Obama Honors Lasik Pioneers
Rangaswamy Srinivasan, recipient of National Medal of Technology and Innovation.
Among the 11 inventors and 12 researchers chosen for the National Medal of Science and the National Medal of Technology and Innovation, four recipients—including Rangaswamy Srinivasan—are pioneers who made advances in Lasik. Iranian-American retinal surgeon Gholam Peyman, known for inventing the Lasik eye surgery procedure, got the National Medal of Science. The other three, who developed the ultraviolet excimer laser at IBM, received the National Medal of Technology and Innovation.
There were earlier researchers who were involved in Lasik (Laser-Assisted in Situ Kerato-mileusis), including Mani Lal Bhaumik, who played a lead role in the development of the excimer laser, which made laser surgery possible. But it was Peyman who won the U.S. patent for the surgical procedure he implemented in 1989.

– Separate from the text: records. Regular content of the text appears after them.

/-- R364: dawn; one that follows an FWLOAD keeps what MAPLOAD and TOKENLOAD have brought since power-on (R376). -/
def State.dawn (s : State) : State :=
  let s : State := { s.powerless with laterMap := s.laterMap, laterToken := s.laterToken, ports := flashPorts s.flash.ports, myModule := (s.flash.ports.getD 32 0#8).toNat, step := 1 }
  match firmwareBody s.flash.fw1, firmwareBody s.flash.fw2 with
  | some fw, _ => s.dawnWith fw
  | none, some fw => s.dawnWith fw
  | none, none => s

def execDawn (s : State) : Out := onEvent s (s.step == 0) s.dawn

/-! ### Power modes (R28, R393, R394) -/

/-- R393: BFE and DRAM caps of a mode. -/
def modeCaps (m : Nat) : Nat × Nat :=
  match m with
  | 0 => (75, 80)
  | 1 => (100, 60)
  | 2 => (50, 100)
  | _ => (100, 100)

/-- R393: the power cap of a mode in watts. -/
def powerCap (m : Nat) : Nat := if m = 3 then 32000 else 40000

/-- R393: one comparison of the input power with the cap. -/
def State.throttle (s : State) (watts : Nat) : State :=
  let (b, d) := modeCaps s.mode
  if watts > powerCap s.mode then { s with bfeCap := max 25 (s.bfeCap - 5), dramCap := max 25 (s.dramCap - 5) }
  else if watts + 2000 ≤ powerCap s.mode then { s with bfeCap := min b (s.bfeCap + 5), dramCap := min d (s.dramCap + 5) }
  else s

def execPowerCheck (watts : Nat) (s : State) : Out :=
  onEvent s s.powerDue (({ s with powerAt := some s.now } : State).throttle watts)

/-- R28: tiles pause for a relock. -/
def State.relockAll (s : State) (ts : List Nat) : State :=
  ts.foldl (fun s t => s.modTile t (fun x => { x with relock := true, relockAt := s.now })) s

/-- R362: a relock at a site is noted for the counter grid. -/
def State.relockNoted (s : State) (p : Nat) : State := { s with grids := s.grids.put p { s.siteGrid p with relockSeen := true } }

/-- R28, R370: a tile's clock has relocked; a change of the clock rate goes on to the sites that take their clock from it. -/
def State.relocked (s : State) (t : Nat) : State :=
  let p := s.site t
  let s := ((s.modTile t (fun x => { x with relock := false, relockAt := 0 })).relockNoted p).unlist t
  if !s.changing then s
  else s.relockAll (s.clockTiles 8448 ((siteNeighbours p).filter (fun q => s.forwards q && q != s.clockRoot && s.parentOf q == p)))

def execClockRelock (t : Nat) (s : State) : Out := onEvent s ((s.tile t).relock) (s.relocked t)

/-- R394: every tile has relocked: the MODE notice goes to the host. -/
def execModeChangeComplete (s : State) : Out :=
  onEvent s (s.changing && s.tiles.all (fun e => !e.2.relock))
    (({ s with changing := false } : State).notify 8 (noticeWord0 0x47 0 0#24) (BitVec.ofNat 64 (s.mode + 4 * s.oldMode)) s.wall 0#64)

And that became possible because of a Thanksgiving meal. In the ’80s, Srinivasan and his two colleagues were trying to figure out how excimer lasers could be used in surgery. They wanted to try it on tissue and see if they could make clean etches without causing thermal damage to the surrounding tissue. Srinivasan brought the leftovers of a turkey meal—and it worked. He called this successful ultraviolet excimer laser, which made Lasik possible, APD (Ablative Photodecomposition). Srinivasan, who also won the Biological Physics Prize, teamed up with a surgeon for a cornea operation using APD.